• [WORK REQUIRED]: Starting at the line that contains "exact Device.calm_applyHeldTarget (Device.calm_raise" and ending at the line that contains "d.broadcastMade := by", the lines below are to be given again exactly, with nothing added.
---
@[simp] theorem Device.calm_decideCommit (h : Calm c d) (x) : Calm c (d.decideCommit x) := by
  unfold Device.decideCommit; exact Device.calm_raise (Device.calm_setAct h _) _
@[simp] theorem Device.calm_judgeCommit (h : Calm c d) : Calm c d.judgeCommit := by
  unfold Device.judgeCommit; dsimp only; split
  · split
    · simp (maxDischargeDepth := 20) [h]
    · split <;> simp (maxDischargeDepth := 20) [h]
  · exact h
@[simp] theorem Device.calm_judgeTime (h : Calm c d) : Calm c d.judgeTime := by
  unfold Device.judgeTime; split
  · split
    · exact Device.calm_judgeCommit (Device.calm_raise (Device.calm_setAct h _) _)
    · exact h
  · split
    · simp (maxDischargeDepth := 20) [h]
    · exact Device.calm_raise (Device.calm_setAct h _) _
  · exact h
@[simp] theorem Device.calm_actWorkReported (h : Calm c d) (x) : Calm c (d.actWorkReported x) := by
  unfold Device.actWorkReported; split <;> simp [h]
@[simp] theorem Device.calm_startOver (h : Calm c d) : Calm c d.startOver := by
  unfold Device.startOver; dsimp only
  refine Device.calm_actWorkReported (Device.calm_judgeTime ?_) _
  refine Device.calm_raise (Device.calm_handOver (Device.calm_exchangeFlags h _ fun e => ?_) _) _
  by_cases k : e.kind.actAddressed <;> simp [Exchange.bare, k]
@[simp] theorem Device.calm_replanLifted (h : Calm c d) (a r l) : Calm c (d.replanLifted a r l) := by
  unfold Device.replanLifted; dsimp only; split <;> split <;> simp (maxDischargeDepth := 20) [h]
@[simp] theorem Device.calm_targetChanged (h : Calm c d) (l) : Calm c (d.targetChanged l) :=
  Calm.foldl _ (fun e a => Device.calm_replanLifted (Calm.refl e) a _ _) (Device.calm_mapRecords h _)
@[simp] theorem Device.calm_setFareTarget (h : Calm c d) (t) : Calm c (d.setFareTarget t) := by
  unfold Device.setFareTarget
  exact Device.calm_startOver (Device.calm_replanAll (Device.calm_targetChanged (Device.calm_fare h _) _))
@[simp] theorem Device.calm_applyHeldTarget (h : Calm c d) : Calm c d.applyHeldTarget := by
  unfold Device.applyHeldTarget; split
  · exact h
  · dsimp only; split
    · exact Device.calm_heldFare h _
    · exact Device.calm_setFareTarget (Device.calm_heldFare h _) _
@[simp] theorem Device.calm_judgeSettled (h : Calm c d) : Calm c d.judgeSettled := by
  unfold Device.judgeSettled; dsimp only; split
  · exact Device.calm_applyHeldTarget (Device.calm_raise (Device.calm_setAct h _) _)
  · exact h
@[simp] theorem Device.calm_judgeActivation (h : Calm c d) : Calm c d.judgeActivation := by
  simp (maxDischargeDepth := 20) [Device.judgeActivation, h]
@[simp] theorem Device.calm_broadcastMade (h : Calm c d) : Calm c d.broadcastMade := by
  unfold Device.broadcastMade; exact Device.calm_judgeSettled (Device.calm_handOver (Device.calm_act h _) _)
@[simp] theorem Device.calm_fareReport (h : Calm c d) (a) : Calm c (d.fareReport a) := by simp (maxDischargeDepth := 20) [Device.fareReport, h]
@[simp] theorem Device.calm_actUnitChange (h : Calm c d) (a) : Calm c (d.actUnitChange a) := by
  simp (maxDischargeDepth := 20) [Device.actUnitChange, h]
@[simp] theorem Device.calm_actPresence (h : Calm c d) (a o n) : Calm c (d.actPresence a o n) := by
  simp (maxDischargeDepth := 20) [Device.actPresence, h]
@[simp] theorem Device.calm_armAcked (h : Calm c d) (a) : Calm c (d.armAcked a) := by
  unfold Device.armAcked; dsimp only; split <;> simp (maxDischargeDepth := 20) [h]
@[simp] theorem Device.calm_armRefusedBy (h : Calm c d) (a) : Calm c (d.armRefusedBy a) := by
  simp (maxDischargeDepth := 20) [Device.armRefusedBy, h]
@[simp] theorem Device.calm_disarmAcked (h : Calm c d) (a) : Calm c (d.disarmAcked a) := by
  simp (maxDischargeDepth := 20) [Device.disarmAcked, h]
@[simp] theorem Device.calm_commitAcked (h : Calm c d) (a) : Calm c (d.commitAcked a) := by
  unfold Device.commitAcked; dsimp only; split <;> simp (maxDischargeDepth := 20) [h]
@[simp] theorem Device.calm_commitFailed (h : Calm c d) (a) : Calm c (d.commitFailed a) := by
  unfold Device.commitFailed; dsimp only; split <;> simp (maxDischargeDepth := 20) [h]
---
• [EXPECTED ANSWER]:
  · exact Device.calm_applyHeldTarget (Device.calm_raise (Device.calm_setAct h _) _)
  · exact h
@[simp] theorem Device.calm_judgeActivation (h : Calm c d) : Calm c d.judgeActivation := by
  simp (maxDischargeDepth := 20) [Device.judgeActivation, h]
@[simp] theorem Device.calm_broadcastMade (h : Calm c d) : Calm c d.broadcastMade := by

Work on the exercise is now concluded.